Public Confidence N/A
Our researchers were not able to gather sufficient publicly available information or evidence to comment and rate this case study on this indicator. We welcome information and references on this aspect of the study.
Stakeholder Engagement Strong
There is strong stakeholder engagement of both internal and external actors, principally the PRC government, the ABD, who financed the project, the HPG, the HED and the TVET establishments. "Project implementation involves multiple government agencies at the provincial, municipal and county level, as well as the 13 project TVET institutions who will be the main implementation agencies." The other stakeholders are the Hunan citizens studying TVET courses in order to develop their job-related skills.
The HED also established various committees to streamline the functioning of the project, for example:
- "HED will establish an inter-agency labour market information system (LMIS) Coordination Committee...
- "HED will establish a Project Review Committee comprising key stakeholders, and with membership and terms of reference to be agreed by ADB, within 3 months of loan effectiveness. The committee will be led by HED, supported by the TVET Research Institute, and tasked with validating project outputs including curriculum standards and guidelines, recommendations of policy studies, teacher training standards, teacher training and management training modules and other activities defined in the TOR."
Political Commitment Strong
The PRC government is committed to TVET as a means of training a highly skilled workforce, as part of its overall, long-term educational strategy (see The Initiative above). "While the ADB has provided significant funding, the government will finance civil works (the balance of costs not ADB-financed), equipment, some capacity building, project management costs, and financial charges during the construction period." 
The HPG also has a long-term commitment to TVET: "since 2007, HPG has been actively pursuing reforms in the TVET sector and increased investments in TVET infrastructure and supported quality improvements". 
Clear Objectives Fair
The objectives of the Hunan TVET Demonstration Project are to "provide targeted support to 13 public TVET institutions in Hunan to strengthen the capability to deliver demand-driven quality programmes related to priority industries".
These programmes were focused on skill development. "To foster partnerships between 13 project TVET institutions and employers to:
"Jointly develop the skills needed in the workplace, and prepare graduates who are able to adjust to changing demands in the labour market quickly;
"Modernise the curriculum by developing competency based curriculum (CBC) in priority areas;
"Upgrade the instructional capacity of vocational instructors and build TVET management capacity;
"Strengthen market-oriented programme planning through improved LMIS;
"Upgrade equipment and facilities in selected TVET institutions."

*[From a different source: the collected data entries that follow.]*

-- ==== Sys2Proof/Machine/MacTime.lean ====
section
/-! DEFINITION. Machine/MacTime.lean: neighbour states, offset and propagation samples, and the steering of mesh time toward its parent
(R173 to R180, R371). -/

namespace Sys2Proof.Machine

open Sys2Proof

/-! ### Neighbour states (R174, Table 5.12) -/

/-- A receive crossing with the neighbour ended LEAD_MISS: ABSENT, or LOST where the streak reaches lost_after. -/
def State.nbrAbsent (s : State) (n : Nat) : State :=
  let s := (s.nbrStat n 12).bump (R.NBR_LIVE_streak n)
  let limit := max 1 (s.get (R.NBR_CFG_lost_after n))
  let st := s.get (R.NBR_LIVE_state n)
  if st = 0 || st = 3 then s
  else if limit ≤ s.get (R.NBR_LIVE_streak n) then
    (((s.set (R.NBR_LIVE_state n) 3).setBit (R.MAC_EVT_LOST_nbrs (n / 32)) (n % 32)).yarn 40).fire 80
  else s.set (R.NBR_LIVE_state n) 2

/-- A header from the neighbour was accepted: the streak is 0, and a LOST neighbour is found again with its time filter restarted. -/
def State.nbrHeard (s : State) (n : Nat) : State :=
  let st := s.get (R.NBR_LIVE_state n)
  let s := s.set (R.NBR_LIVE_streak n) 0
  if st = 3 then
    ((((s.set (R.NBR_LIVE_state n) 1).set (R.NBR_LIVE_time_valid n) 0).setBit (R.MAC_EVT_FOUND_nbrs (n / 32)) (n % 32)).yarn 41).fire 81
  else if st = 2 then s.set (R.NBR_LIVE_state n) 1
  else s

/-! ### Samples (R175 to R177) -/

/-- A quotient stored in an integer field: exact where it is an integer (log 16). -/
def quotient (a : Int) (b : Nat) : Int := if a % (b : Int) = 0 then a / (b : Int) else Config.roundedQuotient a b

/-- Signed 64-bit registers held as two words. -/
def State.getS2 (s : State) (f : Nat → Field) : Int := signed 64 (s.get2 f)
def State.setS2 (s : State) (f : Nat → Field) (v : Int) : State := s.set2 f (unsigned 64 v)

/-- Offset and drift after a sample o at lead start l, from those before, the time of the last sample and the filter shifts; the last answer
says that the filter restarted (R176). A sample that is not later than the last leaves the drift (log 19). -/
def timeFilter (valid : Bool) (off drift : Int) (last l : Nat) (o : Int) (a b : Nat) : Int × Int × Bool :=
  if !valid then (o, 0, false)
  else
    let dt : Int := (l : Int) - last
    let err := o - (off + quotient (drift * dt) (2 ^ 32))
    if 20000 < err.natAbs then (o, drift, true)
    else
      (off + quotient (drift * dt) (2 ^ 32) + quotient err (2 ^ a),
       if 0 < dt then clampI (-429497) 429497 (drift + quotient (err * 2 ^ 32) (dt.toNat * 2 ^ b)) else drift, false)

/-- Every neighbour's offset, and the primary's in a pontoon, changes by a number of sixteenths of a tick (R178, R179, R371). -/
def State.shiftOffsets (s : State) (d : Int) : State :=
  let s := if s.pnt.valid then { s with pnt := { s.pnt with off := s.pnt.off + d } } else s
  forAll 64 (fun n s => if s.on (R.NBR_LIVE_time_valid n) then s.setS2 (R.NBR_OFFSET_off n) (s.getS2 (R.NBR_OFFSET_off n) + d) else s) s

/-- Ticks that the slew has added, or with a minus sign withheld, since they were last settled: one for every 10⁹ of tick times ppb (R178). -/
def State.slewDue (s : State) : Int := s.clk.slewAcc.tdiv 1000000000

/-- Each added tick is subtracted from every offset, each withheld one added (R178; log 127). -/
def State.slewSettle (s : State) : State :=
  let k := s.slewDue
  if k = 0 then s else ({ s with clk := { s.clk with slewAcc := s.clk.slewAcc - 1000000000 * k } }).shiftOffsets (-(16 * k))

/-- The slew in ppb that a parent's offset and drift call for (R178). -/
def State.slewFor (s : State) (off drift : Int) : Int :=
  let tau := max 1 (s.get R.MAC_TIME_CTRL_tau)
  let use : Int := if off.natAbs < 16 then 0 else off
  clampI (-50000) 50000 (quotient (drift * (20000000000 * tau) + use * 2 ^ 32) (2 ^ 32 * 20 * tau))

/-- Put a slew in force. In hardware time mode MAC_TIME_SLEW reads it. -/
def State.setSlew (s : State) (v : Int) : State :=
  let s := { s with clk := { s.clk with slew := clampI (-50000) 50000 v } }
  if s.xng.hostTime then s else s.setS R.MAC_TIME_SLEW_ppb s.clk.slew

/-- locked clears. -/
def State.timeUnlock (s : State) : State :=
  let s := { s with clk := { s.clk with lockRun := 0 } }
  if s.on R.MAC_TIME_STATUS_locked then (s.set R.MAC_TIME_STATUS_locked 0).fire 23 else s

/-- A sample of the time parent is applied: slew, lock, step and ahead (R178, R179). needOk: the step takes step_ok. -/
def State.parentSample (s : State) (off drift : Int) : State :=
  if s.xng.hostTime then s
  else
    let now := s.now
    let s := { s with clk := { s.clk with lastParent := now } }
    let s := s.setSlew (s.slewFor off drift)
    let s := s.setS R.MAC_TIME_STATUS_off_p (clampI (-32768) 32767 (quotient off 16))
    let s := if 1024 < off.natAbs then s.timeUnlock
      else if off.natAbs ≤ 256 then
        let run := s.clk.lockRun + 1
        let s := { s with clk := { s.clk with lockRun := run } }
        if 8 ≤ run then s.set R.MAC_TIME_STATUS_locked 1 else s
      else { s with clk := { s.clk with lockRun := 0 } }
    if 20000 < off && s.on R.MAC_TIME_CTRL_step_ok && s.clk.stepWait.isNone then
      { s with clk := { s.clk with stepWait := some ((off / 16).toNat, 0) } }
    else if off < -20000 then
      if s.on R.MAC_TIME_STATUS_ahead then s else (s.set R.MAC_TIME_STATUS_ahead 1).fire 24
    else s

/-- The module is a secondary of a pontoon that is on: its parent is the primary (R371). -/
def State.pontoonSecondary (s : State) : Bool := s.on R.PNT_CTRL_en && s.get R.HUB_ID_pontoon_index != 0

/-- Fields of an acknowledgement block (Table 5.9). -/
def ackHigh (b : List Byte) : Nat := ofBytes (b.take 4)
def ackMap (b : List Byte) : Nat := ofBytes ((b.drop 4).take 8)
def ackRxSeq (b : List Byte) : Nat := ofBytes ((b.drop 12).take 4)
def ackRxTime (b : List Byte) : Nat := ofBytes ((b.drop 16).take 8)

/-- The two-way sample of a frame that carries an acknowledgement block (R177). A negative span is no reply to that frame (log 20). -/
def State.propSample (s : State) (n hdrTime l : Nat) (ack : List Byte) : State :=
  let t1 : Int := 16 * (s.get2 (R.NBR_LAST_TX_LEAD_ticks n) : Int)
  let gap := signed 64 (unsigned 64 ((l : Int) - t1))
  if ack.isEmpty || ackRxSeq ack != s.get (R.NBR_LAST_TX_SEQ_seq n) || gap < 0 || 1048576 < gap then s
  else
    let d1 := signed 64 (unsigned 64 ((ackRxTime ack : Int) - t1))
    let d2 := signed 64 (unsigned 64 ((l : Int) - 16 * hdrTime))
    let sample := max 0 (quotient (d1 + d2) 2)
    let prop : Int := s.get (R.NBR_PROP_prop n)
    let v := if (s.nbr n).propSampled then prop + quotient (sample - prop) (2 ^ s.get R.MAC_TIME_CTRL_p) else sample
    ((s.updNbr n fun x => { x with propSampled := true }).set (R.NBR_PROP_prop n) (clampI 0 (2 ^ 24 - 1) v).toNat).set (R.NBR_PROP_prop_valid n) 1

/-- A frame of a neighbour yields a time sample: propagation, offset and drift, and the steering where the neighbour is the parent (R175 to
R178). l is the measured lead start in 1/16 tick, ack the acknowledgement block or empty. -/
def State.timeSample (s : State) (n hdrTime l : Nat) (ack : List Byte) : State :=
  let s := s.slewSettle.propSample n hdrTime l ack
  let o := signed 64 (unsigned 64 (16 * (hdrTime : Int) + s.get (R.NBR_PROP_prop n) - l))
  let valid := s.on (R.NBR_LIVE_time_valid n)
  let r := timeFilter valid (s.getS2 (R.NBR_OFFSET_off n)) (s.getS (R.NBR_DRIFT_drift n)) (s.get2 (R.NBR_L_LAST_l n)) l o
    (s.get R.MAC_TIME_CTRL_a) (s.get R.MAC_TIME_CTRL_b)
  let s := if r.2.2 then s.nbrStat n 15 else s
  let s := ((s.setS2 (R.NBR_OFFSET_off n) r.1).setS (R.NBR_DRIFT_drift n) r.2.1).set2 (R.NBR_L_LAST_l n) l
  let s := s.set (R.NBR_LIVE_time_valid n) 1
  if s.on R.MAC_TIME_CTRL_parent_en && !s.on R.MAC_TIME_CTRL_src_pps && s.get R.MAC_TIME_CTRL_parent = n && !s.pontoonSecondary then
    s.parentSample r.1 r.2.1
  else s

/-- No parent sample for two cycles: locked clears and the slew holds (R178). -/
def State.parentSilent (s : State) : State :=
  if s.xng.hostTime || !s.hubUp then s else (s.reach (s.clk.lastParent + 2 * cycleTicks)).timeUnlock

/-- Spans measured in mesh ticks last as long as before when mesh time steps forward by n: pulses, hold-offs, the watchdog, the phases of domains and
rails, resets of units, receivers and bells, links on their way out of STANDBY, and flash sequences. -/
def State.spansShift (s : State) (n : Nat) : State :=
  let later (v : Nat) : Nat := v + n
  let s := { s with
    pins := { s.pins with tsOutEnd := s.pins.tsOutEnd + n }, irq := { s.irq with holdEnd := s.irq.holdEnd.map later },
    sys := { s.sys with wdogEnd := s.sys.wdogEnd + n, coolAt := s.sys.coolAt + n } }
  let s := { s with
    pwr := { s.pwr with
      spanEnd := s.pwr.spanEnd.map later, railEnd := s.pwr.railEnd.map later, retryAt := s.pwr.retryAt + n, rfOffAt := s.pwr.rfOffAt + n }
    err := { s.err with resetEnds := s.err.resetEnds.map fun (x : Nat × Nat) => (x.1, x.2 + n) } }
  { s with
    aon := { s.aon with wakeEnd := s.aon.wakeEnd + n, detectAt := s.aon.detectAt.map later, bellAt := s.aon.bellAt + n },
    lnk := { s.lnk with links := s.lnk.links.map fun (l : Link) => { l with idleSince := l.idleSince + n, wakeAt := l.wakeAt.map later } },
    flc := { s.flc with banks := s.flc.banks.map fun (b : FlashBank) => { b with wroteAt := b.wroteAt + n } } }

/-- The crossings fetched or held for window starts from old on and before new are skipped as STEPPED, and image crossings there are passed over (R179). -/
def State.stepSkips (s : State) (old new : Nat) : State :=
  let passed (w : Nat) : Bool := old ≤ w && w < new
  let s := (s.xng.fetched.filter fun (c : Crossing) => passed c.winStart && !c.started).foldl (fun s c => s.skipCrossing c 15) s
  let gone := s.xng.held.filter fun (h : Held) => passed h.winStart
  let s := { s with xng := { s.xng with held := s.xng.held.filter fun (h : Held) => !passed h.winStart } }
  let s := gone.foldl (fun s (h : Held) =>
    ((s.skipRecord h.d h.winStart true 15).unvoteFor (.pushed h.num)).returnTiles (s.descTiles h.d) h.d.ret) s
  { s with xng := { s.xng with fetchFrom := max s.xng.fetchFrom ((new + windowTicks - 1) / windowTicks * windowTicks + 16 * windowTicks) } }

/-- A step that is taken ends its permission, or the host's request (R179, R180). -/
def State.stepTaken (s : State) (who : Nat) : State :=
  if who = 0 then s.set R.MAC_TIME_CTRL_step_ok 0
  else if who = 1 then
    let s := s.set2 R.MAC_TIME_STEP_ticks 0
    { s with xng := { s.xng with sampledStep := 0 } }
  else s

/-- A forward step of mesh time at a window boundary with no crossing in progress (R179, R180, R371): every offset falls by it. -/
def State.timeStep (s : State) : State :=
  match s.clk.stepWait with
  | none => s
  | some (ticks, who) =>
    if !s.hubUp || !s.inProgress.isEmpty || s.now % windowTicks != 0 then s
    else
      let old := s.now
      let new := old + ticks
      let s := ({ s with clk := { s.clk with stepWait := none, mesh := new } }).spansShift ticks
      let s := ((s.stepTaken who).stepSkips old new).pruneVotes.shiftOffsets (-(16 * (ticks : Int)))
      if s.on R.MAC_TIME_STATUS_stepped then s else (s.set R.MAC_TIME_STATUS_stepped 1).fire 22

/-- PARENT_SILENT (R178). -/
def execParentSilent (s : State) : Out := .next s.parentSilent

/-- TIME_STEP (R179). -/
def execTimeStep (s : State) : Out := .next s.timeStep

end Sys2Proof.Machine
end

The need for the Hunan TVET Demonstration Project was evident from the fact that the PRC was in need of more skilled workers and that Hunan province was a prime example of this shortage. Since 2007, the HPG had been actively pursuing reforms in the TVET sector, so the initiative was a timely one.
The fact that ADB had not lent to a TVET project before meant that there was no evidence of previous success. However, the partnership of the PRC and the ADB in the Hunan project demonstrated a clear strategic fit. "The project is the first ADB-financed lending project for TVET in the PRC and is envisaged to play a demonstration role for TVET development in the country. Because worker skills and education are viewed as a constraint on the PRC’s inclusive growth, ADB involvement in the TVET sector is strongly justified. The project supports ADB’s education policy and education sector strategies and ‘Strategy 2020: The Long-Term Strategic Framework of the Asian Development Bank 2008–2020’."
The financial feasibility was guaranteed by the ADB loan of USD50 million. The Hunan Provincial Finance Department (HPFD) was the overall financial supervisory authority and a financial management assessment was conducted for the project in accordance with ADB's Guidelines for the Financial Management and Analysis of Projects.
The project structure also addressed the logistical feasibility. "The Hunan Education Department (HED)/project management office (PMO), and the 13 project TVET institutions in their role as the implementing agencies for the project."  Feasibility studies were conducted for the project's human resourcing and a plan defined a schedule for hiring therelevant resources. Overseas training sessions were organised in 2015 "on the subjects of logistics, education philosophy and teaching management, education and teaching ability of elite teachers, software technology and research of Dual system vocational education personnel training mode in the US, Germany and Singapore".
There were several bodies involved in the management of the Hunan TVET Demonstration Project, and the tasks were clearly defined and distributed between them. However, there were delays in the implementation of the project, indicating that the management was not functioning with full effectiveness.
The ADB managed the contractual issues and the methods of dealing with potential corruption:
- "ADB reserves the right to investigate, directly or through its agents, any violations of the Anticorruption Policy relating to the project.
- "All contracts financed by ADB shall include provisions specifying the right of ADB to audit and examine the records and accounts of the executing agency and all project contractors, suppliers, consultants and other service providers." 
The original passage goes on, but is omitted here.